- WHAT YOU HAVE TO DO -
Filter the data for "reached" and copy matching lines.

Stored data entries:
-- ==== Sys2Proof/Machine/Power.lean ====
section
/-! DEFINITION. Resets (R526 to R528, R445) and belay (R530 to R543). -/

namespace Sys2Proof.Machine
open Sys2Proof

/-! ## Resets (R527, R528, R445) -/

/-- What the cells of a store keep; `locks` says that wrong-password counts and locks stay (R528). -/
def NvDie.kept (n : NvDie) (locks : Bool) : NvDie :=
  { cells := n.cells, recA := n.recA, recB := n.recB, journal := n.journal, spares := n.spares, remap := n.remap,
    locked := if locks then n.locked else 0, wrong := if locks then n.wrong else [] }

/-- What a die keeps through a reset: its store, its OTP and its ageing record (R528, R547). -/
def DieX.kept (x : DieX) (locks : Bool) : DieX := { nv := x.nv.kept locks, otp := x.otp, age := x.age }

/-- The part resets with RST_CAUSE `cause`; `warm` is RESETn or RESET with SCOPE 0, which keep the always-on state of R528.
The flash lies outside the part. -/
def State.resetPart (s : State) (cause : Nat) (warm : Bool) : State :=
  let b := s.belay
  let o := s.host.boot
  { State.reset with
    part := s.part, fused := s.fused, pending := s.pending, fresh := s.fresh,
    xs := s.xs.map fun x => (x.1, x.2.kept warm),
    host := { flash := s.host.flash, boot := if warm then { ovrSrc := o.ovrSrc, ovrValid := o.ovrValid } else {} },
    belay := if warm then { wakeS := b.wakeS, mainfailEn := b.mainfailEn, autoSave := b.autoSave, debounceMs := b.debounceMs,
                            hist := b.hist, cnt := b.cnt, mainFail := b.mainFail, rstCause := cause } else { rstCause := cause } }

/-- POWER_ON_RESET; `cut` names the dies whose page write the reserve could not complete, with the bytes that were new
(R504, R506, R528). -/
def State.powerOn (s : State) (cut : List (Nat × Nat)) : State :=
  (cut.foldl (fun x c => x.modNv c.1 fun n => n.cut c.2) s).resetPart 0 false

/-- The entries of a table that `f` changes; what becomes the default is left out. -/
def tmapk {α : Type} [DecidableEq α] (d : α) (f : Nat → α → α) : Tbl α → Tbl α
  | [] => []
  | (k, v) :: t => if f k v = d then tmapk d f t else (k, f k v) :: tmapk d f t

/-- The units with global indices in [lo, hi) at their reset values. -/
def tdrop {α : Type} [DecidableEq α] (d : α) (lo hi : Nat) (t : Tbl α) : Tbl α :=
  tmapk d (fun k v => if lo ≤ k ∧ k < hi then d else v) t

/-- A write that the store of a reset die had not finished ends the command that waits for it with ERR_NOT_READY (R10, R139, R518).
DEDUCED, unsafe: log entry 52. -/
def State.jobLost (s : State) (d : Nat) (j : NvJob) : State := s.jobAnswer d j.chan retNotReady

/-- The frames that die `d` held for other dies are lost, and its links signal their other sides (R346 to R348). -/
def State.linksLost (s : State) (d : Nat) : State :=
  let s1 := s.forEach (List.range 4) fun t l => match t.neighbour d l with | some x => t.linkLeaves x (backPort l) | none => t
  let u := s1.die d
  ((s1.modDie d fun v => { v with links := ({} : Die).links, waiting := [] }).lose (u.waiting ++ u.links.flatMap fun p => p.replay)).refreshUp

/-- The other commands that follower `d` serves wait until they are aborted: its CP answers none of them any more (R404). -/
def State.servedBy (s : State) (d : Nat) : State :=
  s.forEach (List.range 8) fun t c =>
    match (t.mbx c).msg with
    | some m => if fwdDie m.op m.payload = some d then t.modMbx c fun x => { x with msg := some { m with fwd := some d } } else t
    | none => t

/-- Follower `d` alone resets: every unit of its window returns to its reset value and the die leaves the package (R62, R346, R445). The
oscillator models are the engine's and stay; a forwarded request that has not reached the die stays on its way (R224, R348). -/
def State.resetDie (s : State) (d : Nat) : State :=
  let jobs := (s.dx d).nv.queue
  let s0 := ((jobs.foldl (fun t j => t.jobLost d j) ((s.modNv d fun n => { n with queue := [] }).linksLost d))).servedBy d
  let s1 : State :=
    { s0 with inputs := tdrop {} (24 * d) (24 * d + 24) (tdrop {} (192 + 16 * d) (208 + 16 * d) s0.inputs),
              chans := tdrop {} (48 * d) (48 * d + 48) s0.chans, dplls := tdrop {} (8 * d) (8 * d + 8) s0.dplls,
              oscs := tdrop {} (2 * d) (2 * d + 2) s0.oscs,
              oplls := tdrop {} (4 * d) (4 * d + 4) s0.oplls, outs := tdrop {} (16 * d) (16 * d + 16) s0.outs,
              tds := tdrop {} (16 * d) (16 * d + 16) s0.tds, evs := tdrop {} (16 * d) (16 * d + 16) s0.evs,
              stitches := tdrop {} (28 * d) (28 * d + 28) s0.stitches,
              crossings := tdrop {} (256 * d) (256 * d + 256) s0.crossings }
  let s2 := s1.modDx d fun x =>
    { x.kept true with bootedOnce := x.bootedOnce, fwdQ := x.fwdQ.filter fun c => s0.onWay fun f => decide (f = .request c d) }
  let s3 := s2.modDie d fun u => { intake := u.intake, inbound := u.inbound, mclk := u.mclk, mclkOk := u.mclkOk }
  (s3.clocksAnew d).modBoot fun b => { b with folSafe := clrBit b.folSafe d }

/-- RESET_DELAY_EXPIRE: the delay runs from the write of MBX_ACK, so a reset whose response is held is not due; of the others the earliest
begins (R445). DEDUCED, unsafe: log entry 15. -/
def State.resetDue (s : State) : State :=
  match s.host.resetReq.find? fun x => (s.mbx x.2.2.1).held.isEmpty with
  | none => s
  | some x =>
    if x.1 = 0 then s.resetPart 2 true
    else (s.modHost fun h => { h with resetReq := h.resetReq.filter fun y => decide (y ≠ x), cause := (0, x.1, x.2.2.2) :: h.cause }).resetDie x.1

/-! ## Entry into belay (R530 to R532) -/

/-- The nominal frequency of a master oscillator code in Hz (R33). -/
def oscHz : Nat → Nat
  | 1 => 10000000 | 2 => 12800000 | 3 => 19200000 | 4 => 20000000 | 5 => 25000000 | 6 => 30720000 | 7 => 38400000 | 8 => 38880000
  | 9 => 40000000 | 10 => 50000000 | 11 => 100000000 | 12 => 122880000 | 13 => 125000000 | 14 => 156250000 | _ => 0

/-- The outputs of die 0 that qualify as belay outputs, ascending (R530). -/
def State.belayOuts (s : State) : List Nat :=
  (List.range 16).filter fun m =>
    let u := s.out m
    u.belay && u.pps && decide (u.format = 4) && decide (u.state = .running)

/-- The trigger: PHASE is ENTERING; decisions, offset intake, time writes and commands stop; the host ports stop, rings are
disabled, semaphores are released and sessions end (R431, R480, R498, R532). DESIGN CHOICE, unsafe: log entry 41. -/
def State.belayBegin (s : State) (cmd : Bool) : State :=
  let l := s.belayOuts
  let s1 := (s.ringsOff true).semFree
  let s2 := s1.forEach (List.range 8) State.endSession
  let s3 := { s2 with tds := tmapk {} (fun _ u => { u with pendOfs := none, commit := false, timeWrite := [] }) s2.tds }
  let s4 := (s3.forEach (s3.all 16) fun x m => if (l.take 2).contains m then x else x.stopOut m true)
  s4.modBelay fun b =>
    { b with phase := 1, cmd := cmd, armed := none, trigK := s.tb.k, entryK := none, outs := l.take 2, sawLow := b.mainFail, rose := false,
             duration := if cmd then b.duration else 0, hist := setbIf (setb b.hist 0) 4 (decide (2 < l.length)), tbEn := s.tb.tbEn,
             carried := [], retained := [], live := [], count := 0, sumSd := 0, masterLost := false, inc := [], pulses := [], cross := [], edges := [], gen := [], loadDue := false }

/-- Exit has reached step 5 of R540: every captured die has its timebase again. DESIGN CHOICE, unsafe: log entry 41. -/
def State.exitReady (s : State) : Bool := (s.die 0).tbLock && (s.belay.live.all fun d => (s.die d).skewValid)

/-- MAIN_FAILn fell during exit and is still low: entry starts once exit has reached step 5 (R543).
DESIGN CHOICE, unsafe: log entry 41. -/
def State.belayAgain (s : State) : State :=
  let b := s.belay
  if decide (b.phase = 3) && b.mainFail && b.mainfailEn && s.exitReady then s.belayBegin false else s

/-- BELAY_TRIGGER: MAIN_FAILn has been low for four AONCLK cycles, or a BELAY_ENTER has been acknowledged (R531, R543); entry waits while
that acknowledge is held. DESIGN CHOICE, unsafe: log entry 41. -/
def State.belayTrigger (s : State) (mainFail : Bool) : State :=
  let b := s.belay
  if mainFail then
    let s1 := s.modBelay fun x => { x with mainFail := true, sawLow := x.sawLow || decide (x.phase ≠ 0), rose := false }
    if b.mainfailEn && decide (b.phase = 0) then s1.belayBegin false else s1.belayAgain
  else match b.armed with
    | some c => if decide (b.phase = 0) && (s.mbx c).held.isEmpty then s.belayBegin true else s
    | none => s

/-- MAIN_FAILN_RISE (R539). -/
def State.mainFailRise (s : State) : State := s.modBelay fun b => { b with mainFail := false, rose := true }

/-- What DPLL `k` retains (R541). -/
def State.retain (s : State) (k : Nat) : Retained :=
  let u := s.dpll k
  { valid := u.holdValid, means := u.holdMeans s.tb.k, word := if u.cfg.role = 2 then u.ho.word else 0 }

- YOUR RESPONSE -
oscillator models are the engine's and stay; a forwarded request that has not reached the die stays on its way (R224, R348). -/
/-- Exit has reached step 5 of R540: every captured die has its timebase again. DESIGN CHOICE, unsafe: log entry 41. -/
/-- MAIN_FAILn fell during exit and is still low: entry starts once exit has reached step 5 (R543).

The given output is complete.